É claro que a greve não se desenhou da noite para o dia. Desde o ano passado, os jornalistas vêm se mobilizando depois da crise instaurada na gigante da comunicação portuguesa Global Media Group (GMG), que ameaçou demitir cerca de 200 funcionários, atrasou salários e teve de parcelar o pagamento do bônus de natal que deveria ter sido efetuado em dezembro. Vale dizer que, conforme noticiou o Poder 360, a GMG é dona de muitos dos mais importantes veículos de imprensa de Portugal – entre os quais alguns dos citados no início deste texto – e essas empresas estão na liderança da audiência no país, segundo agências especializadas.
A ameaça é geral
Quando nos referimos à realidade brasileira, que em vários aspectos é muito diferente da portuguesa, já estamos quase acostumados a associar precarização a jornalismo. Há algum tempo esse triste dado da profissão vem sendo tema de artigos, livros, teses e dissertações de investigadores brasileiros; tem ganhado destaque em relatórios de pesquisa e, não raro, é abordado em diversos textos publicados aqui mesmo no objETHOS, há anos ou só algumas semanas atrás. Mas não é privilégio nosso, nem de Portugal.
Também nos Estados Unidos o momento não é dos melhores. Em janeiro deste ano, foram demitidos de uma só vez 115 jornalistas do Los Angeles Times – dos quais 60 profissionais negros e jovens – e, além de todos os efeitos já sabidos de um “passaralho”, a situação levantou um debate sobre como os cortes podem afetar a diversidade das redações. Agora é a vez do The Boston Globe (GBH), um dos diários de maior circulação dos EUA, anunciar a possibilidade de demissões.
O que fazer diante de um cenário que, aparentemente, só se agrava e do qual os trabalhadores parecem reféns? Há quem desista da profissão, quem troque o fazer notícia por alternativas dentro do próprio campo da comunicação – embora isso não signifique estar livre da lógica perversa de exploração e insegurança laboral – e há quem siga no jornalismo, acreditando que a mobilização coletiva ainda é o caminho para garantir dignidade e, simultaneamente, bom jornalismo.
Segundo dados da última edição do Perfil do Jornalista Brasileiro (2021), pouco mais de 9% dos respondentes disseram que migraram para outras áreas. São pessoas que agora atuam como empresários, astrólogos, bombeiros ou com tecnologia, odontologia, direito, para citar alguns exemplos. Feito eu, certamente você deve conhecer alguém brilhante que, em algum momento após experimentar os reveses da precariedade a que chegamos, não viu futuro no jornalismo e foi buscar outros caminhos.

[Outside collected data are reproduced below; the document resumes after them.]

-- ## Conflict (R250, R251)

/-- The four signature bits of a line. -/
def signatureBits (line : Nat) : BitVec 2048 :=
  (List.range 4).foldl (fun b k => b ||| (1#2048 <<< (Config.signatureHash k line % 2048))) 0

/-- A signature reports a line. -/
def signatureHas (sig : BitVec 2048) (line : Nat) : Bool := sig &&& signatureBits line == signatureBits line

/-- The read set of l holds a line or word of the write set of e. -/
def State.conflicts (s : State) (e l : Nat) : Bool :=
  match Table.find s.launches l with
  | none => false
  | some x => x.readWords.any (fun w => if s.tableByte (8 * w) then s.wroteWord e w else s.wroteLine e (w / 8))
      || (x.sig != 0 && (s.writeLines e).any (signatureHas x.sig))

/-- conflict abort: the hardware finds that a launch has read what an earlier uncommitted launch has written, or data as it stood before a commit or
a write from outside that changed it (R251, R306). -/
def execConflictAbort (l : Nat) (s : State) : Result :=
  due <|
    match Table.find s.launches l with
    | none => none
    | some x =>
      if x.active && (x.doomed || s.launches.any fun e => e.2.active && s.before e.1 l && s.conflicts e.1 l)
      then some (s.abortConflict l true) else none

-- ## Commit (R252)

/-- The pins that a BTOP writes when it commits (R268) are the caller's; the version becomes committed data in one event. -/
def State.commitVersion (s : State) (l : Nat) (tag : BitVec 16) : State :=
  match s.shadows.find? fun x => x.launch == l && x.sub == 0 with
  | none => s
  | some x => { (s.keep commitRef 0 (x.bytes.map fun e => (none, Loc.phys e.1 false))) with
      committed := { ctx := ((Table.find s.launches l).map fun y => y.ctx).getD 0, tag := tag, bytes := x.bytes } :: s.committed,
      shadows := s.shadows.filter fun y => !(y.launch == l && y.sub == 0) }

/-- The steps of a commit: every later launch that conflicts aborts, the version commits, and the record and the signal report it. -/
def State.commitLaunch (s : State) (l : Nat) (tag : BitVec 16) : State :=
  let hit := (s.launches.filter fun x => x.2.active && s.before l x.1 && s.conflicts l x.1).map fun x => x.1
  let s := hit.foldl (fun s k => s.abortConflict k true) s
  let n := s.commits + 1
  ({ (s.commitVersion l tag) with commits := n }).settleLaunch l (Ending.plain .committed) n

-- ## The lines of the shadow (R252, R256, R257)

/-- The position of the oldest committed version that holds a line, in a list from position k. -/
def oldestWith (line : Nat) : List Committed → Nat → Option (Nat × Committed)
  | [], _ => none
  | c :: r, k => match oldestWith line r (k + 1) with
    | some x => some x
    | none => if c.bytes.any fun e => e.1 / 64 == line then some (k, c) else none

/-- shadow writeback: the oldest committed version of a line is written back to its home line (R252). -/
def execShadowWriteback (line : Nat) (s : State) : Result :=
  due <|
    match oldestWith line s.committed 0 with
    | none => none
    | some (k, c) =>
      let bytes := c.bytes.filter fun e => e.1 / 64 == line
      let s := { s with mem := bytes.foldr (fun (e : Nat × Byte) (m : Sparse 8) => Sparse.set m e.1 e.2) s.mem,
                        blurs := bytes.foldl (fun l (e : Nat × Byte) => cutBlurs l false e.1 1) s.blurs,
                        committed := (listModify s.committed k fun c => { c with bytes := c.bytes.filter fun e => e.1 / 64 != line }).filter
                          fun c => !c.bytes.isEmpty,
                        contexts := Table.mapVals s.contexts fun x => { x with overflow := x.overflow.filter fun e =>
                          !(e.1 / 4096 == c.tag.toNat && e.2 == line) } }
      some s.closeSpans

/-- The versions of a launch whose shadow line of a line is in the LLC. -/
def State.llcVersions (s : State) (l line : Nat) : List Nat :=
  let held := match Table.find s.launches l with
    | some x => (s.context x.ctx).overflow
    | none => []
  (s.shadows.filter fun x => x.launch == l && x.bytes.any fun e => e.1 / 64 == line).filterMap fun x =>
    (s.versionKey (l, x.sub)).bind fun k => if held.contains (k, line) then none else some k

/-- A line, or a word of it, is in the launch's read set (R250). -/
def Launch.readsLine (x : Launch) (line : Nat) : Bool := x.readWords.any fun w => w / 8 == line

/-- The membership of a line and of its words moves to the read signature (R250). -/
def Launch.evictRead (x : Launch) (line : Nat) : Launch :=
  { x with readWords := x.readWords.filter fun w => w / 8 != line, sig := x.sig ||| signatureBits line }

No caso daqueles que permanecem a bordo do imenso navio da comunicação, de acordo com a mesma pesquisa, 39% atuam majoritariamente com marketing, assessoria de imprensa ou de comunicação, publicidade, comunicação interna/corporativa, audiovisual e editoração. Também se destaca o número de pessoas que afirmam ser funcionário/servidor público.
Para os que seguem atuando como jornalistas no Brasil, ainda segundo o relatório, os dados não são animadores. Embora a maioria (45,8%) tenha como principal vínculo empregatício a carteira assinada (CLT), somente 40,1% dos respondentes recebem mensalmente o suficiente para arcar com as despesas do mês, enquanto para 23,9%, isso só é possível “às vezes”. Os pesquisadores do Perfil do Jornalista Brasileiro (2021) destacam o percentual de 36,1% que não conseguem pagar as contas com a renda mensal vinda do jornalismo.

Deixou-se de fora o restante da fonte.